Gayl Bawazir residents say jihadists took advantage of absence of security forces
Aden: Fighters loyal to Al Qaida have seized control of villages near the Yemeni port city of Mukalla in an apparent bid to take over swathes of the southeastern province of Hadramawt, the interior ministry and residents said on Friday.
The ministry condemned what it said was a “terrorist plot to proclaim an Islamic emirate in the Gayl Bawazir area” near Mukalla, the provincial capital.
It said the uprising in Hadramawt would suffer the “same fate as that in Abyan,” a province just east of the main southern port of Aden, where Al Qaida loyalists held the major towns from 2011-12 before being expelled by the army.

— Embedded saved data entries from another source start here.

/-- Settles O45: every command is an event or a write of a head, but for the read of TOL_MIN. -/
theorem headsComplete : Obligations.HeadsComplete :=
  ⟨fun _ _ _ hn => State.serves rfl (decide_eq_true hn) rfl rfl,
   fun _ _ hn hon => State.takes rfl (below_and hn hon),
   fun _ _ _ hn => State.serves_asking rfl (decide_eq_true hn) rfl,
   fun _ _ hn => State.takes rfl (decide_eq_true hn),
   fun _ _ _ hn => State.serves_asking rfl (decide_eq_true hn) rfl,
   fun _ _ hn => State.takes rfl (decide_eq_true hn),
   fun _ _ _ hn => State.serves rfl (decide_eq_true hn) rfl rfl,
   fun _ _ hn hon => State.takes rfl (below_and hn hon),
   fun _ _ _ _ hn => State.takes rfl (decide_eq_true hn),
   fun _ _ _ _ hn => State.takes rfl (decide_eq_true hn),
   fun _ _ _ hn => State.serves_asking rfl (decide_eq_true hn) rfl,
   fun _ _ _ hn => State.takes rfl (decide_eq_true hn),
   fun _ _ _ hn => State.reads_register rfl (decide_eq_true hn) (by unfold R.HEAD_TOL_MIN; omega)⟩

/-- Settles O46: every command is an event or a write of a source or a sink. -/
theorem portsComplete : Obligations.PortsComplete :=
  ⟨fun _ _ _ hk => State.takes rfl (decide_eq_true hk),
   fun _ _ _ hk => State.takes rfl (decide_eq_true hk),
   fun _ _ _ hk => State.takes rfl (decide_eq_true hk),
   fun _ _ _ _ hk => State.takes rfl (decide_eq_true hk),
   fun _ _ _ hk => State.takes rfl (decide_eq_true hk),
   fun _ _ _ hk => State.serves_asking rfl (decide_eq_true hk) rfl,
   fun _ _ hk => State.takes rfl (decide_eq_true hk),
   fun _ _ _ hk => State.serves_asking rfl (decide_eq_true hk) rfl,
   fun _ _ _ _ hk => State.takes rfl (decide_eq_true hk),
   fun _ _ _ hk => State.serves_asking rfl (decide_eq_true hk) rfl,
   fun _ _ _ hk => State.serves_asking rfl (decide_eq_true hk) rfl,
   fun _ _ hk => State.takes rfl (decide_eq_true hk),
   fun _ _ _ hj => State.serves rfl (decide_eq_true hj) rfl rfl,
   fun _ _ _ hj => State.serves_asking rfl (decide_eq_true hj) rfl,
   fun _ _ hj => State.takes rfl (decide_eq_true hj),
   fun _ _ hj => State.takes rfl (decide_eq_true hj),
   fun _ _ _ _ _ hj => State.takes rfl (decide_eq_true hj),
   fun _ _ hj => State.takes rfl (decide_eq_true hj)⟩

/-- Settles O47: every command is an event of an engine that is not cut, or a write of a register of a context. -/
theorem encodeArrayComplete : Obligations.EncodeArrayComplete :=
  ⟨fun _ _ _ hc => State.serves_asking rfl (decide_eq_true hc) rfl,
   fun _ _ _ hc => State.serves_asking rfl (decide_eq_true hc) rfl,
   fun _ _ hc => State.takes rfl (decide_eq_true hc),
   fun _ _ hc hcut => State.takes rfl (below_uncut hc hcut),
   fun _ _ _ _ _ hc hcut => State.takes rfl (below_uncut hc hcut),
   fun _ _ _ hk hcut => State.takes rfl (below_uncut hk hcut),
   fun _ _ _ _ hc hcut => State.takes rfl (below_uncut hc hcut),
   fun _ _ hc hcut => State.takes rfl (below_uncut hc hcut),
   fun _ _ hk hcut => State.takes rfl (below_uncut hk hcut),
   fun _ _ _ hc => State.serves_asking rfl (decide_eq_true hc) rfl,
   fun _ _ _ hc => State.serves rfl (decide_eq_true hc) rfl rfl⟩

/-- Settles O48: every command is an event of a link or a request of WLK_CTRL; the link of a rejected frame receives. -/
theorem wallLinkComplete : Obligations.WallLinkComplete :=
  ⟨fun _ _ _ => State.takes rfl rfl,
   fun _ _ _ => State.takes rfl rfl,
   fun _ _ => State.takes rfl rfl,
   fun _ _ => State.takes rfl rfl,
   fun _ _ why h => State.wlkFrameReject_takes why h,
   fun _ _ _ => State.takes rfl rfl,
   fun _ _ _ => State.takes rfl rfl,
   fun _ _ => State.takes rfl rfl,
   fun _ _ => State.takes rfl rfl,
   fun _ _ => State.takes rfl rfl,
   fun _ _ => State.takes rfl rfl,
   fun _ _ => State.takes rfl rfl,
   fun _ _ => State.takes rfl rfl,
   fun _ _ => State.takes rfl rfl,
   fun _ _ => State.takes rfl rfl,
   fun _ _ => State.takes rfl rfl,
   fun _ _ => State.takes rfl rfl,
   fun _ _ => State.takes rfl rfl,
   fun _ _ => State.takes rfl rfl,
   fun _ => State.takes rfl rfl,
   fun _ _ => State.serves_asking rfl rfl rfl,
   fun _ _ => State.serves_asking rfl rfl rfl,
   fun _ _ => State.serves_asking rfl rfl rfl⟩

/-- Settles O49: every command is an event or a request of TWIN_CTRL. -/
theorem pairingComplete : Obligations.PairingComplete :=
  ⟨fun _ => State.takes rfl rfl,
   fun _ _ => State.takes rfl rfl,
   fun _ _ => State.takes rfl rfl,
   fun _ => State.takes rfl rfl,
   fun _ _ => State.takes rfl rfl,
   fun _ _ => State.takes rfl rfl,
   fun _ _ => State.takes rfl rfl,
   fun _ => State.takes rfl rfl,
   fun _ _ => State.takes rfl rfl,
   fun _ _ => State.takes rfl rfl,
   fun _ _ => State.takes rfl rfl,
   fun _ _ => State.serves_asking rfl rfl rfl,
   fun _ _ => State.serves_asking rfl rfl rfl,
   fun _ _ => State.serves_asking rfl rfl rfl,
   fun _ => State.takes rfl rfl,
   fun _ => State.takes rfl rfl,
   fun _ => State.takes rfl rfl,
   fun _ => State.takes rfl rfl,
   fun _ _ => State.takes rfl rfl,
   fun _ => State.takes rfl rfl⟩

/-- Settles O50: an access of memory outside control space, and the events of the memory controller. -/
theorem memcComplete : Obligations.MemcComplete :=
  ⟨fun _ _ h => State.memAccess_takes h,
   fun _ _ => State.takes rfl rfl,
   fun _ => State.takes rfl rfl,
   fun _ => State.takes rfl rfl,
   fun _ => State.takes rfl rfl,
   fun _ _ => State.serves rfl rfl rfl rfl,
   fun _ _ => State.takes rfl rfl⟩

/-- Settles O51: every command is an event or a write of a time base, but for the read of NOW_NS. -/
theorem timeBasesComplete : Obligations.TimeBasesComplete :=
  ⟨fun _ _ _ ht => State.serves_asking rfl (decide_eq_true ht) rfl,
   fun _ _ _ ht => State.serves_asking rfl (decide_eq_true ht) rfl,
   fun _ _ _ ht => State.serves_asking rfl (decide_eq_true ht) rfl,
   fun _ _ _ ht => State.serves_asking rfl (decide_eq_true ht) rfl,
   fun _ _ _ ht => State.serves rfl (decide_eq_true ht) rfl rfl,
   fun _ _ _ ht => State.serves rfl (decide_eq_true ht) rfl rfl,
   fun _ _ _ ht => State.serves_asking rfl (decide_eq_true ht) rfl,
   fun _ _ ht => State.takes rfl (decide_eq_true ht),
   fun _ _ _ ht => State.reads_register rfl (decide_eq_true ht) (by unfold R.TB_NOW_NS; omega),
   fun _ _ tx _ hp => State.serves rfl (decide_eq_true hp) (by cases tx <;> rfl) rfl⟩

/-- Settles O52: the events of delivery, and the reads and writes of a target. -/
theorem interruptsComplete : Obligations.InterruptsComplete :=
  ⟨fun _ _ => State.serves rfl rfl rfl rfl,
   fun _ => State.takes rfl rfl,
   fun _ _ hg => State.takes rfl (decide_eq_true hg),
   fun _ _ _ hk => State.reads_register rfl (decide_eq_true hk) (by unfold R.TGT_CLAIM; omega),
   fun _ _ _ hk => State.serves rfl (decide_eq_true hk) rfl rfl,
   fun _ _ _ hk => State.serves rfl (decide_eq_true hk) rfl rfl⟩

/-- Settles O53: every command is a request or an event of an engine. -/
theorem checkValuesComplete : Obligations.CheckValuesComplete :=
  ⟨fun _ _ _ he => State.serves_asking rfl (decide_eq_true he) rfl,
   fun _ _ _ he => State.serves_asking rfl (decide_eq_true he) rfl,
   fun _ _ he => State.takes rfl (decide_eq_true he),
   fun _ _ he => State.takes rfl (decide_eq_true he)⟩

/-- Settles O54: every command is an event or a write of a lane; a received word is read after it arrives. -/
theorem lanesComplete : Obligations.LanesComplete :=
  ⟨fun _ _ _ hl => State.serves rfl (decide_eq_true hl) rfl rfl,
   fun _ _ hl => State.takes rfl (decide_eq_true hl),
   fun _ _ hl => State.takes rfl (decide_eq_true hl),
   fun _ _ hl => State.takes rfl (decide_eq_true hl),
   fun _ _ _ hl => State.serves_asking rfl (decide_eq_true hl) rfl,
   fun _ _ hl => State.takes rfl (decide_eq_true hl),
   fun _ _ _ hl => State.serves_asking rfl (decide_eq_true hl) rfl,
   fun _ _ hl => State.takes rfl (decide_eq_true hl),
   fun _ _ hl => State.takes rfl (decide_eq_true hl),
   fun _ _ _ word hl => State.rxWordRead_answers word hl⟩

/-- Settles O55: every command is an event or a write of a port or of the audio PLL. -/
theorem audioPortsComplete : Obligations.AudioPortsComplete :=
  ⟨fun _ _ _ _ hp => State.takes rfl (decide_eq_true hp),
   fun _ _ _ hp => State.serves_asking rfl (decide_eq_true hp) rfl,
   fun _ _ _ hp => State.serves_asking rfl (decide_eq_true hp) rfl,
   fun _ _ _ hp => State.serves rfl (decide_eq_true hp) rfl rfl,
   fun _ _ hp => State.takes rfl (decide_eq_true hp),
   fun _ _ _ hp => State.serves rfl (decide_eq_true hp) rfl rfl,
   fun _ _ => State.serves rfl rfl rfl rfl,
   fun _ _ => State.serves rfl rfl rfl rfl,
   fun _ _ hp => State.takes rfl (decide_eq_true hp),
   fun _ _ hp hon => State.takes rfl (below_and hp hon)⟩
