theorem decodeArtifact_noData (h : parseTree z = .ok (t, d)) (hd : unpack d p.toNat = none) :
    decodeArtifact (p :: z) = .error .corruptStream := by
  simp only [decodeArtifact, if_neg (Nat.not_lt.2 hp), h, hd]

theorem decodeArtifact_badData (h : parseTree z = .ok (t, d)) (hd : unpack d p.toNat = some b)
    (hw : walk t b = .error e) : decodeArtifact (p :: z) = .error e := by
  simp only [decodeArtifact, if_neg (Nat.not_lt.2 hp), h, hd, hw]

theorem decodeArtifact_ok (h : parseTree z = .ok (t, d)) (hd : unpack d p.toNat = some b) (hw : walk t b = .ok out) :
    decodeArtifact (p :: z) = .ok (t, b.length, out) := by
  simp only [decodeArtifact, if_neg (Nat.not_lt.2 hp), h, hd, hw]

end

/-- Settles O42: the artifact fails at its first part that does. -/
theorem malformedArtifactErrors : Obligations.MalformedArtifactErrors := by
  refine ⟨rfl, fun p z h => decodeArtifact_badPadding h,
    fun p z e hp h => decodeArtifact_badTree hp (parseTree_error_of_treeError h),
    fun z h => parseTree_ok_of_treeError h, fun p z t hp hne h => decodeArtifact_noData hp h ?_,
    fun p z d t b hp h hd => ⟨fun e hw => ⟨decodeArtifact_badData hp h hd hw, walk_error hw⟩,
      fun out hw => decodeArtifact_ok hp h hd hw⟩,
    fun c f b => ?_, fun l r f b => walk_node_error_iff⟩
  · exact unpack_eq_none_iff.2 (Nat.pos_of_ne_zero fun h0 => hne (BitVec.eq_of_toNat_eq h0))
  · rw [walk_leaf_error_iff, and_iff_left rfl]

end Sys2Proof.Machine

/-! HUF_ENCODE and HUF_DECODE by their outcomes (O40, O41), and decoding what was encoded (O43, O44). -/

namespace Sys2Proof.Machine

/-! Failures of a codec command (40_control.md R175, R178-R180). -/

theorem Memory.lookup_storeDraws_of_mem (m : Memory) (k : Nat) {as : List Nat} {a : Nat} (h : a ∈ as) :
    ∃ n, k ≤ n ∧ Memory.lookup (Memory.storeDraws m k as) a = some (Config.drawByte n) := by
  induction as generalizing m k with
  | nil => cases h
  | cons b as ih =>
    by_cases ha : a ∈ as
    · obtain ⟨n, hn, hlookup⟩ := ih (Memory.store m b (Config.drawByte k)) (k + 1) ha
      exact ⟨n, (Nat.le_succ k).trans hn, hlookup⟩
    · obtain rfl := (List.mem_cons.1 h).resolve_right ha
      refine ⟨k, le_rfl, ?_⟩
      rw [Memory.storeDraws, Memory.lookup_storeDraws_of_notMem _ _ _ _ ha, Memory.lookup_store, if_pos rfl]

section
variable {s : State} {e : ErrCode} {a : Nat}

theorem State.readByte_spoil_of_mem {as : List Nat} (h : a ∈ as) :
    ∃ n, s.draws ≤ n ∧ (s.spoil as).readByte a = Config.drawByte n := by
  obtain ⟨n, hn, hlookup⟩ := Memory.lookup_storeDraws_of_mem s.lmem s.draws h
  refine ⟨n, hn, ?_⟩
  rw [State.readByte, State.spoil_lmem, hlookup, Option.getD_some]

/-- An error completion from a spoiled destination is what the rules of the codec commands ask for. -/
theorem failedSpoiled_spoilDst (s : State) (e : ErrCode) : FailedSpoiled s (s.spoilDst.completeErr e) e :=
  ⟨rfl, fun _ ha => State.readByte_spoil_of_mem ha, fun _ ha => s.readByte_spoil_of_notMem _ _ ha⟩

Residents of Gayl Bawazir told AFP that the jihadists had taken advantage of an absence of security forces from the area to deploy in strength and had already distributed leaflets declaring their rule.
In areas of the south that they seized in 2011, taking advantage of a collapse of central government control during 11 months of protests that eventually forced veteran president Ali Abdullah Saleh from power, the militants enforced a strict version of Islamic law.
Punishments included public executions and amputations.
The latest move by the jihadists, who had regrouped in the mountains of the southeast after being ousted from Abyan, came as US President Barack Obama announced new guidelines for US drone strikes against Al Qaida targets in Yemen.